▶ **AIM OF THE TASK**:
Check each line of the entries below for the word "follow", and copy the lines that have it.

=== MATERIAL FOR THE TASK ===

-- ==== Sys2Proof/Decode.lean ====
section
/-!
DEFINITION. The opcode table's values, the decoder, total on any bytes, and after it the encoder (30_encoding.md R80 to R92).
The opcode byte is matched whole against the table of R88; its bits 7:6 give the operand count and its bit 4 the
sets-PC flag of any byte, recognised or not (R81, R82, R84). The 34 opcode values are UNVERIFIED (general knowledge
K1, decision D26; log entry 8), unsafe.
-/
namespace Sys2Proof

/-- `n = op[7:6]`, the operand count of any opcode byte (R81, R84). -/
def operandCount (op : Byte) : Nat := (op >>> 6).toNat

/-- `len = n + 1`, the length in bytes (R81). -/
def opLength (op : Byte) : Nat := operandCount op + 1

/-- `op[4]`, the sets-PC (self-advancing) bit (R82). -/
def setsPcBit (op : Byte) : Bool := op.getLsbD 4

/-- The opcode table of R88, written in binary as it stands there. The decoder and the encoder both read it here. -/
def Config.opcodes : Config.OpcodeBytes where
  nop := 0b00000000
  hlt := 0b00000001
  ret := 0b00010001
  iret := 0b00010011
  push := 0b01000101
  pop := 0b01000110
  prn := 0b01000111
  pra := 0b01001000
  call := 0b01010000
  int := 0b01010010
  jmp := 0b01010100
  jeq := 0b01010101
  jne := 0b01010110
  jgt := 0b01010111
  jlt := 0b01011000
  jle := 0b01011001
  jge := 0b01011010
  inc := 0b01100101
  dec := 0b01100110
  not := 0b01101001
  ldi := 0b10000010
  ld := 0b10000011
  st := 0b10000100
  add := 0b10100000
  sub := 0b10100001
  mul := 0b10100010
  div := 0b10100011
  mod := 0b10100100
  cmp := 0b10100111
  and := 0b10101000
  or := 0b10101010
  xor := 0b10101011
  shl := 0b10101100
  shr := 0b10101101

/-- One row of the opcode table: the byte, and the instruction its handler gets from the two raw operand bytes (R85). -/
structure OpcodeRow where
  /-- the whole opcode byte, matched under mask 0xFF -/
  opcode : Byte
  /-- the instruction, given the first and the second operand byte -/
  build : Byte → Byte → Instr

/-- The 34 rows of R88: each opcode byte with what its handler gets. -/
def opcodeTable : List OpcodeRow :=
  [ ⟨Config.opcodes.nop, fun _ _ => .nop⟩,
    ⟨Config.opcodes.hlt, fun _ _ => .hlt⟩,
    ⟨Config.opcodes.ret, fun _ _ => .ret⟩,
    ⟨Config.opcodes.iret, fun _ _ => .iret⟩ ] ++
  [ ⟨Config.opcodes.push, fun a _ => .push a⟩,
    ⟨Config.opcodes.pop, fun a _ => .pop a⟩,
    ⟨Config.opcodes.prn, fun a _ => .prn a⟩,
    ⟨Config.opcodes.pra, fun a _ => .pra a⟩,
    ⟨Config.opcodes.call, fun a _ => .call a⟩,
    ⟨Config.opcodes.int, fun a _ => .int a⟩,
    ⟨Config.opcodes.jmp, fun a _ => .jmp a⟩,
    ⟨Config.opcodes.jeq, fun a _ => .jeq a⟩,
    ⟨Config.opcodes.jne, fun a _ => .jne a⟩,
    ⟨Config.opcodes.jgt, fun a _ => .jgt a⟩,
    ⟨Config.opcodes.jlt, fun a _ => .jlt a⟩,
    ⟨Config.opcodes.jle, fun a _ => .jle a⟩,
    ⟨Config.opcodes.jge, fun a _ => .jge a⟩,
    ⟨Config.opcodes.inc, fun a _ => .inc a⟩,
    ⟨Config.opcodes.dec, fun a _ => .dec a⟩,
    ⟨Config.opcodes.not, fun a _ => .not a⟩ ] ++
  [ ⟨Config.opcodes.ldi, fun a b => .ldi a b⟩,
    ⟨Config.opcodes.ld, fun a b => .ld a b⟩,
    ⟨Config.opcodes.st, fun a b => .st a b⟩,
    ⟨Config.opcodes.add, fun a b => .add a b⟩,
    ⟨Config.opcodes.sub, fun a b => .sub a b⟩,
    ⟨Config.opcodes.mul, fun a b => .mul a b⟩,
    ⟨Config.opcodes.div, fun a b => .div a b⟩,
    ⟨Config.opcodes.mod, fun a b => .mod a b⟩,
    ⟨Config.opcodes.cmp, fun a b => .cmp a b⟩,
    ⟨Config.opcodes.and, fun a b => .and a b⟩,
    ⟨Config.opcodes.or, fun a b => .or a b⟩,
    ⟨Config.opcodes.xor, fun a b => .xor a b⟩,
    ⟨Config.opcodes.shl, fun a b => .shl a b⟩,
    ⟨Config.opcodes.shr, fun a b => .shr a b⟩ ]

/-- The table has `N_OPCODES` rows (R88). -/
theorem opcodeTable_length : opcodeTable.length = Config.nOpcodes := rfl

/-- The table's row for an opcode byte, or none for one of the 222 unrecognised bytes (R90). -/
def lookupOpcode (op : Byte) : Option OpcodeRow := opcodeTable.find? fun row => row.opcode == op

/-- What the decoder answers on an opcode byte and the bytes after it. -/
inductive Decoded where
  /-- a recognised instruction, with the bytes that follow it -/
  | instr (i : Instr) (rest : List Byte)
  /-- rejected: the opcode byte is not in the table (R90); the declared operand bytes are skipped -/
  | unrecognised (op : Byte) (rest : List Byte)
  /-- rejected: fewer bytes follow than the opcode declares (10_state.md R28 case 1) -/
  | truncated (op : Byte)
deriving DecidableEq, Repr

/-- Decode one instruction from its opcode byte and the bytes after it. The operand bytes are checked for
presence before the opcode is looked up (60_exceptions.md R226 items 3, 4). No value of an operand byte is rejected
here: an index above 7 is a fault of the instruction, not another encoding (R91). -/
def decode (op : Byte) (after : List Byte) : Decoded :=
  if after.length < operandCount op then .truncated op
  else
    match lookupOpcode op with
    | none => .unrecognised op (after.drop (operandCount op))
    | some row => .instr (row.build (after.getD 0 0) (after.getD 1 0)) (after.drop (operandCount op))

/-- The opcode byte of an instruction (R88). -/
def Instr.opcode : Instr → Byte
  | .nop => Config.opcodes.nop
  | .hlt => Config.opcodes.hlt
  | .ret => Config.opcodes.ret
  | .iret => Config.opcodes.iret
  | .push _ => Config.opcodes.push
  | .pop _ => Config.opcodes.pop
  | .prn _ => Config.opcodes.prn
  | .pra _ => Config.opcodes.pra
  | .call _ => Config.opcodes.call
  | .int _ => Config.opcodes.int
  | .jmp _ => Config.opcodes.jmp
  | .jeq _ => Config.opcodes.jeq
  | .jne _ => Config.opcodes.jne
  | .jgt _ => Config.opcodes.jgt
  | .jlt _ => Config.opcodes.jlt
  | .jle _ => Config.opcodes.jle
  | .jge _ => Config.opcodes.jge
  | .inc _ => Config.opcodes.inc
  | .dec _ => Config.opcodes.dec
  | .not _ => Config.opcodes.not
  | .ldi _ _ => Config.opcodes.ldi
  | .ld _ _ => Config.opcodes.ld
  | .st _ _ => Config.opcodes.st
  | .add _ _ => Config.opcodes.add
  | .sub _ _ => Config.opcodes.sub
  | .mul _ _ => Config.opcodes.mul
  | .div _ _ => Config.opcodes.div
  | .mod _ _ => Config.opcodes.mod
  | .cmp _ _ => Config.opcodes.cmp
  | .and _ _ => Config.opcodes.and
  | .or _ _ => Config.opcodes.or
  | .xor _ _ => Config.opcodes.xor
  | .shl _ _ => Config.opcodes.shl
  | .shr _ _ => Config.opcodes.shr

/-- The operand bytes of an instruction in memory order (R80, R85). -/
def Instr.operands : Instr → List Byte
  | .nop => []
  | .hlt => []
  | .ret => []
  | .iret => []
  | .push a => [a]
  | .pop a => [a]
  | .prn a => [a]
  | .pra a => [a]
  | .call a => [a]
  | .int a => [a]
  | .jmp a => [a]
  | .jeq a => [a]
  | .jne a => [a]
  | .jgt a => [a]
  | .jlt a => [a]
  | .jle a => [a]
  | .jge a => [a]
  | .inc a => [a]
  | .dec a => [a]
  | .not a => [a]
  | .ldi a b => [a, b]
  | .ld a b => [a, b]
  | .st a b => [a, b]
  | .add a b => [a, b]
  | .sub a b => [a, b]
  | .mul a b => [a, b]
  | .div a b => [a, b]
  | .mod a b => [a, b]
  | .cmp a b => [a, b]
  | .and a b => [a, b]
  | .or a b => [a, b]
  | .xor a b => [a, b]
  | .shl a b => [a, b]
  | .shr a b => [a, b]

/-- The bytes of an instruction: the opcode byte, then the operand bytes at rising addresses (R80; 20_memory.md R53). -/
def encode (i : Instr) : List Byte := i.opcode :: i.operands

/-- Byte `k` of an instruction whose bits, numbered from the first byte's bit 0 up, are `w`; bits from `nbits` up
are 0. -/
def tableByte (nbits w k : Nat) : Byte := BitVec.ofNat Config.xlen ((w % 2 ^ nbits) >>> (Config.xlen * k))

/-- The bytes after the first of a table word, up to the longest skipped form (four bytes, R84). -/
def tableTail (nbits w : Nat) : List Byte := [tableByte nbits w 1, tableByte nbits w 2, tableByte nbits w 3]

/-- The instruction the decoder reads from a word of the opcode table. -/
def decodeTableWord (nbits w : Nat) : Option Instr :=
  match decode (tableByte nbits w 0) (tableTail nbits w) with
  | .instr i _ => some i
  | .unrecognised _ _ => none
  | .truncated _ => none

end Sys2Proof
end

===

▶ **ANSWER TO THE EXERCISE**:
  /-- a recognised instruction, with the bytes that follow it -/
  /-- rejected: fewer bytes follow than the opcode declares (10_state.md R28 case 1) -/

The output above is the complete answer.